You see the problem: I have lots of types, all parameterised by 'Name
and 'Expr
. When I want to "instantiate" my generic AST to a specific AST I would have to write a new module where I instantiate each individual type:
module SpecificAST =
type Name = string
type Expr = | Name of Name | Const of int | Addition of Expr * Expr
type Declaration = GAST.Declaration<Name, Expr>
type Loop = GAST.Loop<Name, Expr>
type Statement = GAST.Statement<Name, Expr>
This seems like a lot of code duplication, and cries for something like a module that you could pass types as arguments, because I really just want something like
module SpecificAST = GAST<Name, Expr>
The above is not possible in F#. When searching I found Is it possible to pass parameters to F# modules? but there the issue is different.

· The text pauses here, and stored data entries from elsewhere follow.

-- ==== Sys2Proof/Laws/KeepControl.lean ====
section
/-! SUPPORT. What the operations and commands of Machine/Control.lean keep. -/

namespace Sys2Proof.Machine

@[simp] theorem keep_sensor {z0 s : State} (hk : Keep z0 s) (e : SensorEvent) :
    Keep z0 (State.sensor s e) := by
  unfold State.sensor
  have h1 : Keep z0 { (if s.sensorQ.length ≥ 32 then
      { s.inc .mgt F.MGT_EVT_DROPPED_COUNT 1 with
        sensorQ := (s.inc .mgt F.MGT_EVT_DROPPED_COUNT 1).sensorQ.drop 1
        mgt := { (s.inc .mgt F.MGT_EVT_DROPPED_COUNT 1).mgt with
          evtId := (s.inc .mgt F.MGT_EVT_DROPPED_COUNT 1).mgt.evtId % 0xFFFE + 1 } }
    else s) with sensorQ := (if s.sensorQ.length ≥ 32 then
      { s.inc .mgt F.MGT_EVT_DROPPED_COUNT 1 with
        sensorQ := (s.inc .mgt F.MGT_EVT_DROPPED_COUNT 1).sensorQ.drop 1
        mgt := { (s.inc .mgt F.MGT_EVT_DROPPED_COUNT 1).mgt with
          evtId := (s.inc .mgt F.MGT_EVT_DROPPED_COUNT 1).mgt.evtId % 0xFFFE + 1 } }
    else s).sensorQ ++ [e] } := by
    split
    · refine keep_sensorQ (keep_mgt (keep_inc hk .mgt F.MGT_EVT_DROPPED_COUNT 1)
        { (s.inc .mgt F.MGT_EVT_DROPPED_COUNT 1).mgt with
          evtId := (s.inc .mgt F.MGT_EVT_DROPPED_COUNT 1).mgt.evtId % 0xFFFE + 1 } id) _ fun h => ?_
      simp only [List.length_append, List.length_drop, List.length_singleton] at h ⊢
      omega
    · refine keep_sensorQ hk _ fun h => ?_
      simp only [List.length_append, List.length_singleton]
      omega
  exact keep_ite (fun _ => keep_emit (keep_p (keep_p h1 ..) ..) _) fun _ => keep_p (keep_p h1 ..) ..

@[simp] theorem keep_sensorState {z0 s : State} (hk : Keep z0 s) (id : Nat) (offset : Nat) (old : Nat) (new : Nat) :
    Keep z0 (State.sensorState s id offset old new) := by
  simp (maxDischargeDepth := 60) +contextual [State.sensorState, hk]

@[simp] theorem keep_unitErr {z0 s : State} (hk : Keep z0 s) (b : Blk) (inst : Nat) (cls : Nat) (code : Nat) (slot : Nat) :
    Keep z0 (State.unitErr s b inst cls code slot) := by
  simp (maxDischargeDepth := 60) +contextual [State.unitErr, hk]

@[simp] theorem keep_bobSync {z0 s : State} (hk : Keep z0 s) (die : Nat) (n : Nat) :
    Keep z0 (State.bobSync s die n) := by
  simp (maxDischargeDepth := 60) +contextual [State.bobSync, hk]

@[simp] theorem keep_bobSyncAll {z0 s : State} (hk : Keep z0 s)  :
    Keep z0 (State.bobSyncAll s) := by
  simp (maxDischargeDepth := 60) +contextual [State.bobSyncAll, hk]

@[simp] theorem keep_ctrAdd {z0 s : State} (hk : Keep z0 s) (die : Nat) (k : Nat) (n : Nat) (amount : Nat) :
    Keep z0 (State.ctrAdd s die k n amount) := by
  simp (maxDischargeDepth := 60) +contextual [State.ctrAdd, hk]

@[simp] theorem keep_count {z0 s : State} (hk : Keep z0 s) (die : Nat) (k : Nat) (ev : Nat) (amount : Nat) :
    Keep z0 (State.count s die k ev amount) := by
  simp (maxDischargeDepth := 60) +contextual [State.count, hk]

@[simp] theorem keep_arrFreezes {z0 s : State} (hk : Keep z0 s) (a : Nat) :
    Keep z0 (State.arrFreezes s a) := by
  simp (maxDischargeDepth := 60) +contextual [State.arrFreezes, State.forN, hk]

@[simp] theorem keep_stopArrays {z0 s : State} (hk : Keep z0 s)  :
    Keep z0 (State.stopArrays s) := by
  simp (maxDischargeDepth := 60) +contextual [State.stopArrays, hk]

@[simp] theorem keep_stopVectors {z0 s : State} (hk : Keep z0 s)  :
    Keep z0 (State.stopVectors s) := by
  simp (maxDischargeDepth := 60) +contextual [State.stopVectors, hk]

@[simp] theorem keep_stopXpbs {z0 s : State} (hk : Keep z0 s)  :
    Keep z0 (State.stopXpbs s) := by
  unfold State.stopXpbs
  refine keep_forN hk 8 _ fun k t ht => ?_
  dsimp only
  split
  · simp [ht]
  · simp (maxDischargeDepth := 60) [ht]

@[simp] theorem keep_stopBobbins {z0 s : State} (hk : Keep z0 s)  :
    Keep z0 (State.stopBobbins s) := by
  simp (maxDischargeDepth := 60) +contextual [State.stopBobbins, hk]

@[simp] theorem keep_redIdle {z0 s : State} (hk : Keep z0 s) (k : Nat) :
    Keep z0 (State.redIdle s k) := by
  simp (maxDischargeDepth := 60) +contextual [State.redIdle, State.forN, hk]

@[simp] theorem keep_stopReduction {z0 s : State} (hk : Keep z0 s)  :
    Keep z0 (State.stopReduction s) := by
  simp (maxDischargeDepth := 60) +contextual [State.stopReduction, hk]

@[simp] theorem keep_stopUpdate {z0 s : State} (hk : Keep z0 s)  :
    Keep z0 (State.stopUpdate s) := by
  simp (maxDischargeDepth := 60) +contextual [State.stopUpdate, hk]

@[simp] theorem keep_stopUnits {z0 s : State} (hk : Keep z0 s)  :
    Keep z0 (State.stopUnits s) := by
  simp (maxDischargeDepth := 60) +contextual [State.stopUnits, hk]

@[simp] theorem keep_clearEmpty {z0 s : State} (hk : Keep z0 s)  :
    Keep z0 (State.clearEmpty s) := by
  simp (maxDischargeDepth := 60) +contextual [State.clearEmpty, hk]

@[simp] theorem keep_voidRun {z0 s : State} (hk : Keep z0 s) (cause : Nat) (host : Bool) :
    Keep z0 (State.voidRun s cause host) := by
  unfold State.voidRun
  dsimp only
  split
  all_goals simp (maxDischargeDepth := 60) +contextual [hk]

@[simp] theorem keep_leaveStep {z0 s : State} (hk : Keep z0 s) (verdict : Nat) :
    Keep z0 (State.leaveStep s verdict) := by
  unfold State.leaveStep
  dsimp only
  split
  all_goals simp (maxDischargeDepth := 60) +contextual [hk]

@[simp] theorem keep_endRun {z0 s : State} (hk : Keep z0 s)  :
    Keep z0 (State.endRun s) := by
  unfold State.endRun
  cases s.run with
  | none => exact hk
  | some r => exact keep_leaveStep hk _

@[simp] theorem keep_cancelQueue {z0 s : State} (hk : Keep z0 s)  :
    Keep z0 (State.cancelQueue s) := by
  unfold State.cancelQueue
  have h1 := keep_queue hk [] (by simp)
  simp (maxDischargeDepth := 60) +contextual [h1]

@[simp] theorem keep_dropAdmission {z0 s : State} (hk : Keep z0 s)  :
    Keep z0 (State.dropAdmission s) := by
  simp (maxDischargeDepth := 60) +contextual [State.dropAdmission, hk]

@[simp] theorem keep_queueOs {z0 s : State} (hk : Keep z0 s) (port : Nat) (bs : List Byte) (times : Nat) :
    Keep z0 (State.queueOs s port bs times) := by
  simp (maxDischargeDepth := 60) +contextual [State.queueOs, hk]

@[simp] theorem keep_sendUp {z0 s : State} (hk : Keep z0 s) (bs : List Byte) :
    Keep z0 (State.sendUp s bs) := by
  simp (maxDischargeDepth := 60) +contextual [State.sendUp, hk]

@[simp] theorem keep_noteFatal {z0 s : State} (hk : Keep z0 s) (origin : Nat) (code : Nat) (detail : Nat) (knot : Nat) (d : Nat) :
    Keep z0 (State.noteFatal s origin code detail knot d) := by
  simp (maxDischargeDepth := 60) +contextual [State.noteFatal, hk]

@[simp] theorem keep_gridFree {z0 s : State} (hk : Keep z0 s)  :
    Keep z0 (State.gridFree s) := by
  simp (maxDischargeDepth := 60) +contextual [State.gridFree, hk]

@[simp] theorem keep_completeRun {z0 s : State} (hk : Keep z0 s) (code : Nat) :
    Keep z0 (State.completeRun s code) := by
  unfold State.completeRun
  dsimp only
  split
  all_goals simp (maxDischargeDepth := 60) +contextual [hk]

@[simp] theorem keep_completeAll {z0 s : State} (hk : Keep z0 s) (code : Nat) :
    Keep z0 (State.completeAll s code) := by
  unfold State.completeAll
  dsimp only
  have h0 := keep_completeRun (keep_foldl hk s.cmds (fun s c => s.complete c code 0) fun t x h => keep_complete h x code 0) code
  generalize (s.cmds.foldl (fun s c => s.complete c code 0) s).completeRun code = x at h0
  have h1 := keep_queue h0 [] (by simp)
  have h2 : Keep z0 { x with queue := [], grid := { x.grid with leaving := false } } := keep_with h1 ..
  exact keep_foldl (keep_p h2 ..) _ _ fun t x h => keep_completeStep h ..

@[simp] theorem keep_fatal {z0 s : State} (hk : Keep z0 s) (die : Nat) (code : Nat) (detail : Nat) :
    Keep z0 (State.fatal s die code detail) := by
  simp (maxDischargeDepth := 60) +contextual [State.fatal, hk]

@[simp] theorem keep_seeVoid {z0 s : State} (hk : Keep z0 s) (n : Nat) :
    Keep z0 (State.seeVoid s n) := by
  unfold State.seeVoid
  dsimp only
  repeat' (first | split | (simp only []; split))
  all_goals simp_all (maxDischargeDepth := 60)

@[simp] theorem keep_rootVoid {z0 s : State} (hk : Keep z0 s) (stepEnd : Nat) :
    Keep z0 (State.rootVoid s stepEnd) := by
  simp (maxDischargeDepth := 60) +contextual [State.rootVoid, hk]

@[simp] theorem keep_rootSnag {z0 s : State} (hk : Keep z0 s) (x : Snag) :
    Keep z0 (State.rootSnag s x) := by
  simp (maxDischargeDepth := 60) +contextual [State.rootSnag, hk]

@[simp] theorem keep_raiseSnag {z0 s : State} (hk : Keep z0 s) (die : Nat) (x : Snag) (void : Bool) :
    Keep z0 (State.raiseSnag s die x void) := by
  simp (maxDischargeDepth := 60) +contextual [State.raiseSnag, hk]

@[simp] theorem keep_raiseVoid {z0 s : State} (hk : Keep z0 s) (die : Nat) (cause : Nat) :
    Keep z0 (State.raiseVoid s die cause) := by
  unfold State.raiseVoid
  dsimp only
  split
  all_goals simp (maxDischargeDepth := 60) +contextual [hk]

@[simp] theorem keep_raiseLate {z0 s : State} (hk : Keep z0 s) (die : Nat) (cause : Nat) (target : Nat) (lateness : Nat) :
    Keep z0 (State.raiseLate s die cause target lateness) := by
  simp (maxDischargeDepth := 60) +contextual [State.raiseLate, hk]

@[simp] theorem keep_endSnag {z0 s : State} (hk : Keep z0 s) (endKnot : Nat) :
    Keep z0 (State.endSnag s endKnot) := by
  simp (maxDischargeDepth := 60) +contextual [State.endSnag, State.forN, hk]

@[simp] theorem keep_withdraw {z0 s : State} (hk : Keep z0 s) (snag : Bool) :
    Keep z0 (State.withdraw s snag) := by
  unfold State.withdraw
  dsimp only
  repeat' split
  all_goals simp (maxDischargeDepth := 60) [*]

@[simp] theorem keep_withdrawAtKnot {z0 s : State} (hk : Keep z0 s)  :
    Keep z0 (State.withdrawAtKnot s) := by
  simp (maxDischargeDepth := 60) +contextual [State.withdrawAtKnot, hk]

@[simp] theorem keep_setLock {z0 s : State} (hk : Keep z0 s) (new : Nat) :
    Keep z0 (State.setLock s new) := by
  simp (maxDischargeDepth := 60) +contextual [State.setLock, hk]

@[simp] theorem keep_suspend {z0 s : State} (hk : Keep z0 s) (cause : Nat) :
    Keep z0 (State.suspend s cause) := by
  simp (maxDischargeDepth := 60) +contextual [State.suspend, hk]

end Sys2Proof.Machine
end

There is only one type definition but the behaviour of that type's functions is parameterised which can be solved by turning the record type into a class and pass the behaviour as an argument upon instantiation.
I have also seen Can ML functors be fully encoded in .NET (C#/F#)? but I did not see how the various links there could help me.
So my question is this: Given many generic types with the same type parameters. Can I instantiate all at once but avoid an awful code duplication in the instantiating module?